[Opening SOURCE MATERIAL section]

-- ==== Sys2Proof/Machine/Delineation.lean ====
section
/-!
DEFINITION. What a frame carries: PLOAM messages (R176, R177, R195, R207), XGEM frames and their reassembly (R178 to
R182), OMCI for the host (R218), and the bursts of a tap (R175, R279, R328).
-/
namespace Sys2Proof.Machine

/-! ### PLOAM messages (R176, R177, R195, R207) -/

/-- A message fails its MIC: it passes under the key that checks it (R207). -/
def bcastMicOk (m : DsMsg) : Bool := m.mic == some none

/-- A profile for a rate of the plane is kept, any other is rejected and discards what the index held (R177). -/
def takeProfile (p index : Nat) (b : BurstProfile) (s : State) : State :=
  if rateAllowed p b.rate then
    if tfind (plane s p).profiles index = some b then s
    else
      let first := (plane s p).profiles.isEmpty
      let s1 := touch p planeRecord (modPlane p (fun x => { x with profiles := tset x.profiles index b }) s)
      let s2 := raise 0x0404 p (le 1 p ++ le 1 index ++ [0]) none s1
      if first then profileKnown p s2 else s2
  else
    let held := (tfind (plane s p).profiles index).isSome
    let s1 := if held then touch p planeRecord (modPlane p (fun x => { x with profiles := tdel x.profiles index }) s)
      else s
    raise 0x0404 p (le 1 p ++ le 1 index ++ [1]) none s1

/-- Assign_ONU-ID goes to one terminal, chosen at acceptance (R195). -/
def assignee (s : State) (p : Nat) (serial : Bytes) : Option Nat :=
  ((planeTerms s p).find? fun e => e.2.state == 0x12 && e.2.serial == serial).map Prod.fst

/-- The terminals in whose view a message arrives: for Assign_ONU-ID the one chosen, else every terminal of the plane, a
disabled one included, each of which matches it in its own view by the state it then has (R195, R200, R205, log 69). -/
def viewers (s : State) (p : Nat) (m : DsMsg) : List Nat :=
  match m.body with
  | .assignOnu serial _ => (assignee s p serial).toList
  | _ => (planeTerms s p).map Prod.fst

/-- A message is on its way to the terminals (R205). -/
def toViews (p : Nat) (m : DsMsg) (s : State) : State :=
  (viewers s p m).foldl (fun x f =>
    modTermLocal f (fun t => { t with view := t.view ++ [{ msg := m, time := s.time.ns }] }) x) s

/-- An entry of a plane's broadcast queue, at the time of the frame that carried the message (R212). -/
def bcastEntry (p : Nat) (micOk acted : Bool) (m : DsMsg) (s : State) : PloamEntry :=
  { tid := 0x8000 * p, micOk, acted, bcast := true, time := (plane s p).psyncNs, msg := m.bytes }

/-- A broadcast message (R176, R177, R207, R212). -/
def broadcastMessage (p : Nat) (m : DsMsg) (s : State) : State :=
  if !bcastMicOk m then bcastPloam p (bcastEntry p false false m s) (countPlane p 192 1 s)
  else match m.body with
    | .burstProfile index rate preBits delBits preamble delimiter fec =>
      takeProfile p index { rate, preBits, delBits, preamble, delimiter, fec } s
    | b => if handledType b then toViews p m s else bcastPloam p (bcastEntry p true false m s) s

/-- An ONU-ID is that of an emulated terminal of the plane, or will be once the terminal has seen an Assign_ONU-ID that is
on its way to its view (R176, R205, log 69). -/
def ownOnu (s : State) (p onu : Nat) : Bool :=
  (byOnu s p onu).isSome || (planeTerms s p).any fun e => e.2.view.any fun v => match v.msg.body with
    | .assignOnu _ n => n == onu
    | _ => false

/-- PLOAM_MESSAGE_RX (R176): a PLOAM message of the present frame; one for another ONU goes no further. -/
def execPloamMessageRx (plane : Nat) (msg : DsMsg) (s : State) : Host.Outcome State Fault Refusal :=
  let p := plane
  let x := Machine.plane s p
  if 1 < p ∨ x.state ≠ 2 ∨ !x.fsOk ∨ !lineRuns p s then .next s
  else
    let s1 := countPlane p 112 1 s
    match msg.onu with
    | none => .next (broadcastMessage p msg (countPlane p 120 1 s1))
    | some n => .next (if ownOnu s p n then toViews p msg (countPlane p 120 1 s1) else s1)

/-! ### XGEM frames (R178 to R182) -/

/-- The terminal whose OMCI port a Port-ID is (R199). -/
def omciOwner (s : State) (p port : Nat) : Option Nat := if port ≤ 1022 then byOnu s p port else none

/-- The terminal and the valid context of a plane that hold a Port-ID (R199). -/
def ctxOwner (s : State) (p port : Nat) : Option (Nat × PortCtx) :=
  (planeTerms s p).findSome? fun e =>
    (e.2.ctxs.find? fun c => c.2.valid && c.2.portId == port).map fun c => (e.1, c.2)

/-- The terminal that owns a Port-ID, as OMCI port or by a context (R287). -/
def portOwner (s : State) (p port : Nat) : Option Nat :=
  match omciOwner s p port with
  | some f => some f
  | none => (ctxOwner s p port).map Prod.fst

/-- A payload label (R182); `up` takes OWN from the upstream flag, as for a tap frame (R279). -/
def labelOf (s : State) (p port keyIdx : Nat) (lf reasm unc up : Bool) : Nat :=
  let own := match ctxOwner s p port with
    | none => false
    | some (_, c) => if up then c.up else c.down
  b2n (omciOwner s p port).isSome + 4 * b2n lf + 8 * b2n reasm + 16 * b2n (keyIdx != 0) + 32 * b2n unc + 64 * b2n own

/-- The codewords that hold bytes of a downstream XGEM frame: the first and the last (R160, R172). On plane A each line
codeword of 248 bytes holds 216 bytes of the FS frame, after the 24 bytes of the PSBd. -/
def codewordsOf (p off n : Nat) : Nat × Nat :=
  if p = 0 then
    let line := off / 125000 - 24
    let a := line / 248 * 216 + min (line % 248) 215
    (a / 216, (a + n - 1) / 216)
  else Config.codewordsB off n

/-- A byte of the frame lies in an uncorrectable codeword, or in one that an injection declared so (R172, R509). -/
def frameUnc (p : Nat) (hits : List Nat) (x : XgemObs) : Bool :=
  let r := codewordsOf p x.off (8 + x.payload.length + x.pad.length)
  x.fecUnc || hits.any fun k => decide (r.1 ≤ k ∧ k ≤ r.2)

[Closing SOURCE MATERIAL section]

▶ **PROBLEM TO WORK ON**
Your answer should consist of the lines from the listing that hold the word "toViews".

▶ **SOLUTION BELOW**
def toViews (p : Nat) (m : DsMsg) (s : State) : State :=
    | b => if handledType b then toViews p m s else bcastPloam p (bcastEntry p true false m s) s
    | some n => .next (if ownOnu s p n then toViews p msg (countPlane p 120 1 s1) else s1)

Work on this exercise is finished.